▸ Input

-- ==== Sys2Proof/Machine/Stacks.lean ====
section
/-!
DEFINITION. Stacked memory (file 08, R284 to R303) and the far tier (R304 to R309).
-/

namespace Sys2Proof.Machine

/-! ### Rows and spares (R296 to R298, Table 8.4) -/

/-- The unit number of a spare entry: stack, channel, entry. -/
def spareIdx (w ch e : Nat) : Nat := w * 2048 + ch * 64 + e

/-- Entries of a channel that redirect a row. -/
def spareUsed (s : State) (w ch : Nat) : List Nat := (List.range 64).filter fun e => on s STK_SPARE_DATA.valid (spareIdx w ch e)

/-- First reserved row of a bank, and how many there are (R284, R285). -/
def spareRows (s : State) (w : Nat) : Nat × Nat :=
  let first := (rd s STK_INFO.usable w * 1000000 - 1) / 2 ^ 21 + 1
  (first, rd s STK_INFO.height w * 2048 - first)

/-- Entries of a channel that no remap may take: those in use, and those given up as their spare row failed in turn (R298). -/
def spareTaken (s : State) (w ch : Nat) : List Nat :=
  (List.range 64).filter fun e => on s STK_SPARE_DATA.valid (spareIdx w ch e) || s.spareDead.contains (spareIdx w ch e)

/-- Recount what the spare tables show (R298, STK_ECC.remaps): entries in use, and whether a channel has 4 or fewer free. -/
def spareCount (s : State) (w : Nat) : State :=
  let used := (List.range 32).map fun ch => (spareUsed s w ch).length
  let s := wr s STK_ECC.remaps w (used.foldl (· + ·) 0)
  if (List.range 32).any fun ch => 60 ≤ (spareTaken s w ch).length then setBit s STK_STATUS.spares_low w else s

/-- The reserved rows of a bank that entries of its channel already hold, rising. -/
def sparesHeld (s : State) (w ch pc bank : Nat) : List Nat :=
  ((spareTaken s w ch).filter fun e =>
    rd s STK_SPARE_DATA.pc (spareIdx w ch e) == pc && rd s STK_SPARE_DATA.bank (spareIdx w ch e) == bank).foldl
      (fun l e => setIns l (rd s STK_SPARE_DATA.spare (spareIdx w ch e))) []

/-- The k-th number from `first` on that a rising list leaves out. -/
def skipHeld (first k : Nat) (held : List Nat) : Nat := held.foldl (fun r h => if h ≤ r then r + 1 else r) (first + k)

/-- Whether an entry redirects a row (Table 8.4). -/
def redirects (s : State) (row e : Nat) : Bool :=
  let i := spareIdx (row / 2 ^ 27) (rowChan row % 32) e
  rd s STK_SPARE_DATA.pc i == row / 2 ^ 21 % 2 && rd s STK_SPARE_DATA.bank i == row / 2 ^ 16 % 32 && rd s STK_SPARE_DATA.row i == row % 2 ^ 16

/-- The copy of a row passes the corrector: corrected errors are counted and gone, uncorrectable units stay so (R292, R297). -/
def copyRow (s : State) (row : Nat) : State := (s.ce.filter fun u => u < 80 * 2 ^ 36 && rowOf u == row).foldl countCe s

/-- The entry of a row whose spare row fails in turn is given up for good (R298). -/
def dropSpare (s : State) (row : Nat) : State :=
  let w := row / 2 ^ 27
  let ch := rowChan row % 32
  ((spareUsed s w ch).filter (redirects s row)).foldl
    (fun s e => { wr s STK_SPARE_DATA.valid (spareIdx w ch e) 0 with spareDead := setIns s.spareDead (spareIdx w ch e) }) s

/-- STK_PATROL (R295): the patrol reads every usable unit of a stack once. -/
def execStkPatrol (w : StackNo) (s : State) : Res :=
  if rd s STK_CTL.patrol_hours w == 0 || rd s STK_STATUS.state w != 2 then .next s
  else
    let here (u : Nat) : Bool := u / 2 ^ 36 == w.val
    let s := (s.ce.filter here).foldl countCe s
    .next ((s.ue.filter here).foldl (fun s u => countUe s u true) s)

/-- A row is no longer due, nor watched. -/
def rowDone (s : State) (row : Nat) : State :=
  { s with remapDue := s.remapDue.filter (·.1 != row), rowWatch := s.rowWatch.filter (·.1 != row) }

/-- Entry i redirects a row to a reserved row of its bank (Table 8.4). -/
def fillSpare (s : State) (i row cause spare : Nat) : State :=
  let put (s : State) (f : Fld) (v : Nat) : State := wr s f i v
  let s := put (put (put s STK_SPARE_DATA.valid 1) STK_SPARE_DATA.cause cause) STK_SPARE_DATA.bank (row / 2 ^ 16 % 32)
  put (put (put s STK_SPARE_DATA.pc (row / 2 ^ 21 % 2)) STK_SPARE_DATA.row (row % 2 ^ 16)) STK_SPARE_DATA.spare spare

/-- A row that is due moves to a spare entry of its channel, its contents kept, or, with none for it, raises STK_SPARES_EXHAUSTED once for
the channel (R297, R298). -/
def remapRow (s : State) (w : StackNo) (row cause spare : Nat) : Option Nat → State
  | some e =>
    let s := rowDone (dropSpare (copyRow s row) row) row
    bumpFree (spareCount (fillSpare s (spareIdx w (rowChan row % 32) e) row cause spare) w)
  | none =>
    let s := rowDone s row
    if s.spareOut.contains (rowChan row) then s else raise { s with spareOut := s.spareOut ++ [rowChan row] } (srcDie (w.val / 2) 5)

/-- ROW_REMAP (R296 to R298): the first row of a stack that is due is redirected. The spec does not say which free entry a remap takes: the
model takes the lowest (DESIGN CHOICE, log 34), and which free reserved row of the bank is the controller's free choice. -/
def execRowRemap (w : StackNo) (s : State) : Res :=
  match s.remapDue.find? fun r => r.1 / 2 ^ 27 == w.val with
  | none => .next s
  | some (row, cause) =>
    let ch := rowChan row % 32
    let first := (spareRows s w).1
    let n := (spareRows s w).2
    let held := sparesHeld s w ch (row / 2 ^ 21 % 2) (row / 2 ^ 16 % 32)
    .next (remapRow s w row cause (skipHeld first (choose s 0 (n - held.length)) held)
      (if held.length < n then (List.range 64).find? fun e => !(spareTaken s w ch).contains e else none))

/-- STK_REFRESH_CHANGE (R300): the stack's temperature readout is `temp`. -/
def execStkRefreshChange (w : StackNo) (temp : BitVec 8) (s : State) : Res :=
  let s := wr s STK_STATUS.temp w temp.toNat
  .next (if 85 < temp.toNat then wr s STK_STATUS.hot w 1 else if temp.toNat ≤ 81 then wr s STK_STATUS.hot w 0 else s)

/-- SELF_REFRESH_EXIT (R301, R535, R540): an access reaches a stack in self-refresh and wakes its die to D1. -/
def execSelfRefreshExit (w : StackNo) (s : State) : Res :=
  if rd s STK_STATUS.state w == 3 && !dieHeld s (w.val / 2) && !dieTripped s (w.val / 2) then .next (wakeDie s (w.val / 2) 1) else .next s

/-- STK_FAILED (R302): the stack and its die are marked for retirement; a cold, warm or panel reset in progress completes it at once, and
the die comes up inactive (Table 1.9). A fabric port whose region lies there goes DOWN (R361). -/
def execStkFailed (w : StackNo) (s : State) : Res :=
  let d := w.val / 2
  let s := raise (retireMark (retireMark (wr s STK_STATUS.state w 4) (40 + w)) d) (srcDie d 3)
  .next (losePorts (if s.hst.resetKind.isSome && unitState s d == 3 then recordRetired (retireDie s d 1) d else s))

/-- The bank that a row's repair resources belong to: stack, channel, 32·pc + bank. -/
def pprIdx (row : Nat) : Nat := row / 2 ^ 22 * 64 + row / 2 ^ 16 % 2 ^ 6

/-- Repair one row at a reset (Table 8.4): by hPPR, else by sPPR, else not at all. -/
def repairRow (s : State) (row : Nat) : State × Bool :=
  let i := pprIdx row
  if 0 < rd s STK_PPR_DATA.hard_left i then
    ({ wr s STK_PPR_DATA.hard_left i (rd s STK_PPR_DATA.hard_left i - 1) with softRows := s.softRows.filter (· != row) }, true)
  else if on s STK_PPR_DATA.soft_free i then
    ({ wr s STK_PPR_DATA.soft_free i 0 with softRows := setIns s.softRows row }, true)
  else (s, false)

/-- Repairs of one channel at a reset, at most 8 (Table 8.4): rows kept soft first, whose resource the reset has freed,
then REMAPPED rows by rising entry number, an order that the spec does not give (DESIGN CHOICE, log 34). -/
def repairChannel (s : State) (w ch : Nat) : State :=
  let soft := s.softRows.filter fun r => rowChan r == w * 32 + ch
  let s := soft.foldl (fun s r => wr s STK_PPR_DATA.soft_free (pprIdx r) 1) s
  let (s, n) := soft.foldl (fun (s, n) r => let (s, b) := repairRow s r; (s, if b then n + 1 else n)) (s, 0)
  ((spareUsed s w ch).foldl (fun (acc : State × Nat) e =>
    let (s, n) := acc
    if 8 ≤ n then (s, n)
    else
      let i := spareIdx w ch e
      let row := (((w * 64 + 2 * ch + rd s STK_SPARE_DATA.pc i) * 32 + rd s STK_SPARE_DATA.bank i)) * 2 ^ 16 + rd s STK_SPARE_DATA.row i
      let (s, done) := repairRow s row
      if done then (wr s STK_SPARE_DATA.valid i 0, n + 1) else (s, n)) (s, n)).1

/-- STK_INIT (R299, R303, Tables 8.4, 8.5): a stack controller that a cold, warm or panel reset has enabled repairs rows, zeroes the
stack and reaches READY; with bringup set it enters BRINGUP instead, without zeroing. -/
def execStkInit (w : StackNo) (s : State) : Res :=
  if rd s STK_STATUS.state w != 1 || stackExcluded s w then .next s
  else
    let here (r : Nat) : Bool := r / 2 ^ 27 != w.val
    let s := { s with rowWatch := s.rowWatch.filter fun r => here r.1, remapDue := s.remapDue.filter fun r => here r.1, spareOut := s.spareOut.filter (· / 32 != w.val) }
    if on s STK_CTL.bringup w then .next (wr s STK_STATUS.state w 5)
    else
      let s := spareCount ((List.range 32).foldl (fun s ch => repairChannel s w ch) s) w
      .next (wr (zeroRange s (w * 2 ^ 36) (2 ^ 36)) STK_STATUS.state w 2)

/-- STK_CLEAR_COUNTS (R293): a write of STK_CTL.clear_counts. -/
def execStkClearCounts (w : StackNo) (s : State) : Res :=
  .next ([STK_ECC.ce, STK_ECC.ue, STK_LAST_UE.valid, STK_LAST_UE.source, STK_LAST_UE.offset].foldl (fun s f => wr s f w 0) s)

/-- STK_PPR_GO (R303): a write of STK_PPR_CMD with go set: the kind and row it writes, and one repair begun in BRINGUP. -/
def execStkPprGo (w : StackNo) (kind : Bool) (row : BitVec 16) (s : State) : Res :=
  let s := wr (wr s STK_PPR_CMD.kind w (if kind then 1 else 0)) STK_PPR_CMD.row w row.toNat
  if rd s STK_STATUS.state w != 5 || on s STK_PPR_CMD.busy w then .next (setBit s STK_STATUS.cfg_ignored w)
  else .next (wr s STK_PPR_CMD.busy w 1)

/-- PPR_DONE (R303): the repair in the bank that STK_PPR_SEL selects ends; `fails` tells that the stack did not take it. -/
def execPprDone (w : StackNo) (fails : Bool) (s : State) : Res :=
  if !on s STK_PPR_CMD.busy w then .next s
  else
    let s := wr s STK_PPR_CMD.busy w 0
    let i := w * 2048 + rd s STK_PPR_SEL.channel w * 64 + rd s STK_PPR_SEL.bank w
    let hard := on s STK_PPR_CMD.kind w
    let free := if hard then 0 < rd s STK_PPR_DATA.hard_left i else on s STK_PPR_DATA.soft_free i
    if !free then .next (wr s STK_PPR_CMD.result w 1)
    else if fails then .next (wr s STK_PPR_CMD.result w 2)
    else
      let s := if hard then wr s STK_PPR_DATA.hard_left i (rd s STK_PPR_DATA.hard_left i - 1) else wr s STK_PPR_DATA.soft_free i 0
      .next (wr s STK_PPR_CMD.result w 0)

/-! ### The far tier (R304 to R309) -/

/-- FAR_ENABLE (R308): a write of FAR_CTL.enable; 0 to 1 brings the ports' pending enables into force. -/
def execFarEnable (v : Bool) (s : State) : Res :=
  let was := on s FAR_CTL.enable
  let s := wr s FAR_CTL.enable 0 (if v then 1 else 0)
  if v && !was then .next (wr ((List.range 4).foldl (fun s f => bringIn s FAR_PORT_CTL.port_en f) s) FAR_STATUS.cfg_pending 0 0) else .next s

/-- A reply to a request one of whose far-tier writes has failed (R308, R396). -/
def failReply (p : Packet) : Packet := { p with owner := p.owner - p.owner % 2 ^ 8 + stTimeout }

/-- A posted write fails with TIMEOUT; it may or may not have been applied (R308). -/
def farFail (s : State) (i : Nat) (w : FarWrite) : State :=
  let s := if choose s i 2 == 1 then memWrite s w.addr w.data else s
  let s := incSat s FAR_PORT_ERR.timeouts w.port
  let s :=
    if w.queue < 4096 then modCtx s w.queue w.idx fun c => { c with status := stWorse c.status stTimeout }
    else if w.queue == noQueue then
      -- the replies that wait for another write of the same request
      { s with farWrites := s.farWrites.map fun x => if x.queue == noQueue && x.idx == w.idx then { x with replies := x.replies.map failReply } else x }
    else saveFailed s w.queue w.idx stTimeout
  w.replies.foldl (fun s p => sendPacket s .none (failReply p)) s

/-- Fail posted writes of a port: all, or the oldest. -/
def farFailAll (s : State) (f : Nat) (first : Bool) : State :=
  let ws := s.farWrites.filter (·.port == f)
  let ws := if first then ws.take 1 else ws
  let s := { s with farWrites := s.farWrites.filter fun w => !ws.contains w }
  bumpFree (((List.range ws.length).zip ws).foldl (fun s (i, w) => farFail s i w) s)

/-- FAR_ACCESS_TIMEOUT (R308): a far-tier access of a port gets no response in time: its oldest posted write, or with none
outstanding its next access. -/
def execFarAccessTimeout (f : FarPort) (s : State) : Res :=
  if s.farWrites.any (·.port == f.val) then .next (farFailAll s f true)
  else .next { s with farMute := if s.farMute.contains f.val then s.farMute else s.farMute ++ [f.val] }

/-- FAR_LINK_DOWN (R308): every outstanding access of the port fails with TIMEOUT. -/
def execFarLinkDown (f : FarPort) (s : State) : Res :=
  if !on s FAR_PORT_STATUS.link_up f then .next s
  else
    let s := wr (wr (wr s FAR_PORT_STATUS.link_up f 0) FAR_PORT_STATUS.rate f 0) FAR_PORT_STATUS.width f 0
    .next (raise (farFailAll (incSat s FAR_PORT_ERR.link_downs f) f false) (0x01C + f))

/-- FAR_LINK_UP (R308): the port's link is up again, at the rate and width it trained to. In P2 and P3 the port is held in reset (R306). -/
def execFarLinkUp (f : FarPort) (rate : Fin 4) (width : BitVec 5) (s : State) : Res :=
  if rate.val == 0 || 2 ≤ dieFloor s || inForce s FAR_PORT_CTL.port_en f == 0 then .next s
  else .next (wr (wr (wr s FAR_PORT_STATUS.link_up f 1) FAR_PORT_STATUS.rate f rate.val) FAR_PORT_STATUS.width f width.toNat)

/-- FAR_WRITE_COMPLETE (R309): the device completion of a port's oldest posted write reaches the hub; the write is performed. -/
def execFarWriteComplete (f : FarPort) (s : State) : Res :=
  match s.farWrites.find? (·.port == f.val) with
  | none => .next s
  | some w =>
    let s := memWrite { s with farWrites := s.farWrites.erase w } w.addr w.data
    .next (sendReplies s w.idx w.replies)

/-- FAR_PORT_RETRAIN (R305): a port trains and is enumerated again; `device` is the device's capacity in bytes, 0 for none. It is
also how the training that a reset begins reports its result (DEDUCED, log 122). A port held in reset does not train (R306); a link that was up and
ends down has gone down (R308). -/
def execFarPortRetrain (f : FarPort) (rate : Fin 4) (width : BitVec 5) (device : W64) (s : State) : Res :=
  if 2 ≤ dieFloor s then .next s else
  let was := on s FAR_PORT_STATUS.link_up f
  let s := farFailAll s f false
  let up := rate.val != 0 && inForce s FAR_PORT_CTL.port_en f == 1
  let b (x : Bool) (n : Nat) : Nat := if x then n else 0
  let s := wr (wr s FAR_PORT_STATUS.link_up f (b up 1)) FAR_PORT_STATUS.rate f (b up rate.val)
  let s := wr (wr s FAR_PORT_STATUS.width f (b up width.toNat)) FAR_PORT_STATUS.device f (b (up && device != 0) 1)
  let s := wr s FAR_PORT_STATUS.capacity f (b up (min device.toNat (4 * 10 ^ 12) / 2 ^ 28))
  .next (if was && !up then raise (incSat s FAR_PORT_ERR.link_downs f) (0x01C + f) else s)

end Sys2Proof.Machine
end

▸ Task objective
From the entries above, say how many lines contain "outstanding". Only the number is wanted.

▸ Expected answer
2